1 A quick tutorial using my favorite R package called plyranges.

This notebook is used to find SNPs within gene coding regions and get .fasta files for your favorite pupfish genes.

Plyranges has lots of advanced options for overlapping genomic intervalsYou can find out more about plyranges here

The R markdown file used to generate this can be found here

2 Make sure you are running R v.3.6 or higher

3 Install plyranges.

if (!requireNamespace("BiocManager", quietly = TRUE))
  install.packages("BiocManager")
BiocManager::install()
BiocManager::install("plyranges")

4 Install tidyverse.

BiocManager::install("tidyverse")

5 Load libraries.

library(tidyverse)
library(plyranges)

6 Read in two files

gene coordinates - c_brontotheroides.all.renamed.putative_function.genes_only.reformated.known.final.saf
exon coordinates - c_brontotheroides.all.renamed.putative_function.exons_only_reformated_known_final.saf

Normally this information is combined in a .gtf or .gff3 file

genes <- read.table("D:/Cyprinodon/bronto/c_brontotheroides.all.renamed.putative_function.genes_only.reformated.known.final.saf", header = TRUE, stringsAsFactors = FALSE)
exons <- read.table("https://github.com/joemcgirr/fishfASE/raw/master/markdown/data_files/c_brontotheroides.all.renamed.putative_function.exons_only_reformated_known_final.saf", header = FALSE, stringsAsFactors = FALSE)

head(genes)
head(exons)

7 Change the headers into labels recognized by plyranges.

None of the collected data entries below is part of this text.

theorem fits_encCI (ho : op < 16) (hr : r < 32) (hv : v < 32) :
    encCI op r v < 2 ^ (8 * 2) ∧ lengthOf (encCI op r v % 256) = 2 := by
  simp only [encCI, lengthOf]; omega

theorem fits_encCI10 (ho : op < 16) (hv : v < 1024) :
    encCI10 op v < 2 ^ (8 * 2) ∧ lengthOf (encCI10 op v % 256) = 2 := by
  simp only [encCI10, lengthOf]; omega

theorem fits_encCR (ho : op < 64) (hr : r < 32) (ha : ra < 8) :
    encCR op r ra < 2 ^ (8 * 2) ∧ lengthOf (encCR op r ra % 256) = 2 := by
  simp only [encCR, lengthOf]; omega

theorem fits_encCB (ho : op < 16) (hr : r < 8) (hv : v < 128) :
    encCB op r v < 2 ^ (8 * 2) ∧ lengthOf (encCB op r v % 256) = 2 := by
  simp only [encCB, lengthOf]; omega

theorem fits_encCM (ho : op < 16) (hr : r < 8) (ha : ra < 8) (hv : v < 16) :
    encCM op r ra v < 2 ^ (8 * 2) ∧ lengthOf (encCM op r ra v % 256) = 2 := by
  simp only [encCM, lengthOf]; omega

theorem fits_encINT (hv : v < 512) : encINT v < 2 ^ (8 * 2) ∧ lengthOf (encINT v % 256) = 2 := by
  simp only [encINT, lengthOf]; omega

theorem opcode_low (x y z : Nat) (ho : op < 256) : (op + x * 2 ^ 8 + y * 2 ^ 13 + z * 2 ^ 18) % 256 = op := by omega

theorem fits_encRI (n : Nat) (ho : op < 256) (hr : r < 32) (ha : ra < 32) (hv : v < 2 ^ n) (hL : 8 * L = 18 + n + p)
    (hl : lengthOf op = L) : encRI op r ra v < 2 ^ (8 * L) ∧ lengthOf (encRI op r ra v % 256) = L := by
  have h : encRI op r ra v < 2 ^ (18 + n) := by
    have : 2 ^ (18 + n) = 2 ^ n * 2 ^ 18 := by rw [Nat.add_comm, Nat.pow_add]
    simp only [encRI]; omega
  refine ⟨Nat.lt_of_lt_of_le h (Nat.pow_le_pow_right (by decide) (by omega)), ?_⟩
  rw [encRI, opcode_low _ _ _ ho, hl]

theorem fits_encRRR {sel rb : Nat} (ho : op < 256) (hs : sel < 512) (hr : r < 32) (hb : rb < 32) (ha : ra < 32)
    (hl : lengthOf op = 4) : encRRR op sel r rb ra < 2 ^ (8 * 4) ∧ lengthOf (encRRR op sel r rb ra % 256) = 4 := by
  refine ⟨by simp only [encRRR]; omega, ?_⟩
  rw [show encRRR op sel r rb ra % 256 = op by simp only [encRRR]; omega, hl]

theorem fits_encR {k fn : Nat} (ho : op < 256) (hk : k < 64) (hf : fn < 64) (hr : r < 32) (ha : ra < 32)
    (hl : lengthOf op = 4) : encR op k fn r ra < 2 ^ (8 * 4) ∧ lengthOf (encR op k fn r ra % 256) = 4 := by
  refine ⟨by simp only [encR]; omega, ?_⟩
  rw [show encR op k fn r ra % 256 = op by simp only [encR]; omega, hl]

/-- The container's byte is that of a four-byte instruction. -/
theorem lengthOf_container {p : Encodings} (h : p.containerFree = true) : lengthOf p.opcL24.toNat = 4 := by
  have := p.containerFree_range h
  simp only [lengthOf]
  omega

theorem fits_encBcc {cond : Nat} (hc : cond < 16) (hr : r < 8) (hv : v < 2 ^ 14) :
    encBcc cond r v < 2 ^ (8 * 4) ∧ lengthOf (encBcc cond r v % 256) = 4 := by
  simp only [encBcc, lengthOf]; omega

plyranges works with objects called granges (genomic ranges) which require the following information:
seqnames (chromosome names)
start (start position of feature)
end (end position of feature)
strand (strand of feature)
All other columns with different names will be treated as metadata.

names(genes) <- c("gene","seqnames","start","end","strand")
names(exons) <- c("exon","seqnames","start","end","strand")

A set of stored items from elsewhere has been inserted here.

-- ==== Sys2Proof/Tests/Slice0.lean ====
section
/-! SUPPORT. The model's own tests. Decoding and one-step results come from the words, operands and results of
`95_test_vectors.md` or are worked out by hand from the rules; a witness for every statement that has hypotheses. -/

namespace Sys2Proof.Tests

open Sys2Proof.Machine

/-! ## WellFormed refuses each ill-formed term (R220, R300) -/

theorem test_wellFormed_beqs : (Instr.beqs 1 5).wellFormed = false ∧ (Instr.beqs 1 6).wellFormed = true := by decide

theorem test_wellFormed_bnes : (Instr.bnes 0 (-3)).wellFormed = false ∧ (Instr.bnes 0 (-4)).wellFormed = true := by decide

theorem test_wellFormed_jal16 : (Instr.jal16 1).wellFormed = false ∧ (Instr.jal16 20).wellFormed = true := by decide

theorem test_wellFormed_jal : (Instr.jal 1 0x101).wellFormed = false ∧ (Instr.jal 1 0x100).wellFormed = true := by decide

theorem test_wellFormed_jal48 : (Instr.jal48 1 (-1)).wellFormed = false ∧ (Instr.jal48 1 (-2)).wellFormed = true := by decide

theorem test_wellFormed_cas : (Instr.cas 14 4 5 6 16).wellFormed = false ∧ (Instr.cas 3 4 14 14 16).wellFormed = true := by
  decide

/-! ## Every constructor is decoded from a word of the spec or one written out from its format -/

/-- sections 2, 4 to 9. -/
theorem test_decodeShort1 :
    decodeTableWord 16 0x8300 = some (.addi16 3 (-16)) ∧
    decodeTableWord 16 0xF804 = some (.addiSp (-32)) ∧
    decodeTableWord 16 0xE30B = some (.ldi 3 (-1)) ∧
    decodeTableWord 16 0x230C = some (.add16 3 1) ∧
    decodeTableWord 16 0x230E = some (.and16 3 1) ∧
    decodeTableWord 16 0x230F = some (.or16 3 1) ∧
    decodeTableWord 16 0x1112 = some (.lw16 1 2 2) ∧
    decodeTableWord 16 0x1116 = some (.sw16 1 2 2) ∧
    decodeTableWord 16 0x2318 = some (.lwBp 3 4) ∧
    decodeTableWord 16 0x231C = some (.swBp 3 4) ∧
    decodeTableWord 16 0x0922 = some (.beqs 1 6) ∧
    decodeTableWord 16 0xF824 = some (.bnes 0 (-4)) ∧
    decodeTableWord 16 0x012A = some (.lwSp 1 2) ∧
    decodeTableWord 16 0x012E = some (.swSp 1 2) ∧
    decodeTableWord 16 0xFF31 = some (.int 511) ∧
    decodeTableWord 16 0x0234 = some (.addiBp 8) := by
  decide

/-- sections 2, 4 to 9. -/
theorem test_decodeShort2 :
    decodeTableWord 16 0x0538 = some (.jal16 20) := by
  decide

/-- sections 2 and 10. -/
theorem test_decodeSystem1 :
    decodeTableWord 16 0x0033 = some (.rts) ∧
    decodeTableWord 16 0x0133 = some (.rti) ∧
    decodeTableWord 16 0x0233 = some (.rtd) ∧
    decodeTableWord 16 0x0333 = some (.rte) ∧
    decodeTableWord 16 0x8033 = some (.sync) ∧
    decodeTableWord 16 0x8233 = some (.memdb) ∧
    decodeTableWord 16 0x8333 = some (.memsb) ∧
    decodeTableWord 16 0x9033 = some (.cli) ∧
    decodeTableWord 16 0x9133 = some (.sei) ∧
    decodeTableWord 16 0xE133 = some (.nopE1) ∧
    decodeTableWord 16 0xEA33 = some (.nopEA) ∧
    decodeTableWord 32 0x6C00045C = some (.cacheInvICache 4) ∧
    decodeTableWord 32 0x6C04045C = some (.cacheInvILine 4) ∧
    decodeTableWord 32 0x6C80045C = some (.cacheInvDCache 4) ∧
    decodeTableWord 32 0x6C84045C = some (.cacheInvDLine 4) ∧
    decodeTableWord 48 0x0000000683A8 = some (.mf 3 52) := by
  decide

/-- sections 2 and 10. -/
theorem test_decodeSystem2 :
    decodeTableWord 48 0x0000000684A9 = some (.mt 52 4) := by
  decide

/-- sections 4 to 8. -/
theorem test_decodeImmediate1 :
    decodeTableWord 32 0xFFFC6440 = some (.addi 3 4 (-1)) ∧
    decodeTableWord 32 0x00282441 = some (.cmpi 1 4 10) ∧
    decodeTableWord 32 0x03FC6448 = some (.andi 3 4 255) ∧
    decodeTableWord 32 0x04006449 = some (.ori 3 4 256) ∧
    decodeTableWord 32 0xFFFC644A = some (.xori 3 4 (-1)) ∧
    decodeTableWord 32 0x0004244B = some (.biti 1 4 1) ∧
    decodeTableWord 32 0xFFFC646C = some (.twoAddi 3 4 (-1)) ∧
    decodeTableWord 32 0x0020646D = some (.fourAddi 3 4 8) ∧
    decodeTableWord 32 0x7FFC646E = some (.eightAddi 3 4 8191) ∧
    decodeTableWord 32 0x8000646F = some (.sixteenAddi 3 4 (-8192)) ∧
    decodeTableWord 48 0x48D159E06480 = some (.addi48 3 4 0x12345678) ∧
    decodeTableWord 48 0x00061A802481 = some (.cmpi48 1 4 100000) ∧
    decodeTableWord 48 0x02F37BC02482 = some (.cmpil 1 4 0xBCDEF0) ∧
    decodeTableWord 48 0xFEF37BC06488 = some (.andi48 3 4 0x3FBCDEF0) ∧
    decodeTableWord 48 0x02AF37BC6389 = some (.ori48 3 3 0xABCDEF) ∧
    decodeTableWord 48 0x04000000648A = some (.xori48 3 4 0x1000000) := by
  decide

/-- sections 4 to 8. -/
theorem test_decodeImmediate2 :
    decodeTableWord 64 0x0048D159E26860E0 = some (.addis 3 0 0x123456789A) ∧
    decodeTableWord 64 0x0048D159E26824E1 = some (.cmpiu 1 4 0x123456789A) ∧
    decodeTableWord 64 0x03FFFFFFFC0064E8 = some (.andis 3 4 0xFFFFFFFF00) ∧
    decodeTableWord 64 0x00048D159E2460E9 = some (.oris 3 0 0x0123456789) ∧
    decodeTableWord 64 0x02000000000064EA = some (.xoris 3 4 0x8000000000) := by
  decide

/-- sections 4, 5, 7, 8. -/
theorem test_decodeRegister1 :
    decodeTableWord 32 0x000CA442 = some (.add 3 4 5) ∧
    decodeTableWord 32 0x008CA442 = some (.addo 3 4 5) ∧
    decodeTableWord 32 0x040CA442 = some (.sub 3 4 5) ∧
    decodeTableWord 32 0x048CA442 = some (.subo 3 4 5) ∧
    decodeTableWord 32 0x280CA442 = some (.xor 3 4 5) ∧
    decodeTableWord 32 0x0804A442 = some (.cmp 1 4 5) ∧
    decodeTableWord 32 0x200CA442 = some (.and 3 4 5) ∧
    decodeTableWord 32 0x240CA442 = some (.or 3 4 5) ∧
    decodeTableWord 32 0x300CA442 = some (.nand 3 4 5) ∧
    decodeTableWord 32 0x340CA442 = some (.nor 3 4 5) ∧
    decodeTableWord 32 0x0118A459 = some (.chk 2 4 5 6) ∧
    decodeTableWord 32 0x0518A459 = some (.chku 2 4 5 6) ∧
    decodeTableWord 32 0x188CA45C = some (.xnor 3 4 5) ∧
    decodeTableWord 32 0x1C0CA45C = some (.andc 3 4 5) ∧
    decodeTableWord 32 0x780CA45C = some (.div 3 4 5) ∧
    decodeTableWord 32 0x788CA45C = some (.divu 3 4 5) := by
  decide

/-- sections 4, 5, 7, 8. -/
theorem test_decodeRegister2 :
    decodeTableWord 32 0xA80CA45C = some (.shl 3 4 5) ∧
    decodeTableWord 32 0xAC0CA45C = some (.shru 3 4 5) ∧
    decodeTableWord 32 0xAC8CA45C = some (.shr 3 4 5) ∧
    decodeTableWord 32 0xB00CA45C = some (.twoAdd 3 4 5) ∧
    decodeTableWord 32 0xB40CA45C = some (.fourAdd 3 4 5) ∧
    decodeTableWord 32 0xB80CA45C = some (.eightAdd 3 4 5) ∧
    decodeTableWord 32 0xBC0CA45C = some (.sixteenAdd 3 4 5) ∧
    decodeTableWord 32 0x0404645C = some (.neg 3 4) ∧
    decodeTableWord 32 0x0408645C = some (.not 3 4) ∧
    decodeTableWord 32 0x040C645C = some (.abs 3 4) ∧
    decodeTableWord 32 0x042C645C = some (.com 3 4) := by
  decide

/-- section 6 and R212. -/
theorem test_decodeBranches :
    decodeTableWord 32 0x00200352 = some (.bf 3 8) ∧
    decodeTableWord 32 0xFFF02052 = some (.bt 0 (-4)) ∧
    decodeTableWord 32 0x00204152 = some (.beq 1 8) ∧
    decodeTableWord 32 0x000C6152 = some (.bne 1 3) ∧
    decodeTableWord 32 0x00208152 = some (.ble 1 8) ∧
    decodeTableWord 32 0x0020A152 = some (.bgt 1 8) ∧
    decodeTableWord 32 0x0020C152 = some (.bge 1 8) ∧
    decodeTableWord 32 0x8000E752 = some (.blt 7 (-8192)) ∧
    decodeTableWord 32 0x00210152 = some (.bleu 1 8) ∧
    decodeTableWord 32 0x00212152 = some (.bgtu 1 8) ∧
    decodeTableWord 32 0x00214152 = some (.bgeu 1 8) ∧
    decodeTableWord 32 0x7FFD6252 = some (.bltu 2 8191) ∧
    decodeTableWord 32 0x0011A052 = some (.bsig 0 4) ∧
    decodeTableWord 32 0x0020016B = some (.jal 1 0x100) ∧
    decodeTableWord 48 0x02468ACF019B = some (.jal48 1 0x12345678) ∧
    decodeTableWord 32 0x04FC255C = some (.jalr 1 5) := by
  decide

8 Convert genes and exons dataframes into grange objects.

genes <- genes %>% as_granges()
exons <- exons %>% as_granges()

9 Find overlap between gene regions and a list of interesting SNPs

Read in your SNP file and make sure it has the appropriate granges headers (seqnames, start, end)
I’ll show an example with these 5 made up SNP coordinates:

scaffolds <- c("HiC_scaffold_1089","HiC_scaffold_1089","HiC_scaffold_1089","HiC_scaffold_16","HiC_scaffold_16")
starts <- c(2400,2502,4334,10045453,10045738)
ends <- starts + 1

snps <- data.frame(seqnames=scaffolds, 
                   start=starts,
                   end=ends,
                   stringsAsFactors=FALSE)

snps

plyranges has lots of options for looking at overlaps between regions.
To find SNPs that overlap with any coding gene region, convert your SNP dataframe to a granges object and use join_overlap_intersect()

snps <- snps %>% as_granges()
hits <- join_overlap_intersect(genes,snps) %>% as.data.frame()
hits

10 For more practice, we can match exons to their gene regions and generate fasta files for interesting exons.

features <- join_overlap_intersect(genes,exons) %>% as.data.frame()
head(features)

11 Now lets grab the coordinates for the gene gpa33.

One of the exons in this gene is deleted in the scale-eater pupfish species.
see Fig. 3 from here

gpa33

gene_name <- "Gpa33"

gene_region <- features %>% filter(gene == gene_name)
gene_region

12 Notice that there are two regions of the genome with a gene called gpa33.

One version is on scaffold 5 and the other is on scaffold 1089.
This is one of the joys of working with non-model organisms! /s
Often times genome annotations are a little messy.
However, in cases like this, we can be reasonably sure that
these genes correspond to gpa33a and gpa33b
orthologs in zebrafish. The genome duplications that occured in
teleosts makes this kind of thing common in this system.
Lets only include the Gpa33 found on scaffold 1089.

gpa33 <- gene_region %>% filter(seqnames == "HiC_scaffold_1089")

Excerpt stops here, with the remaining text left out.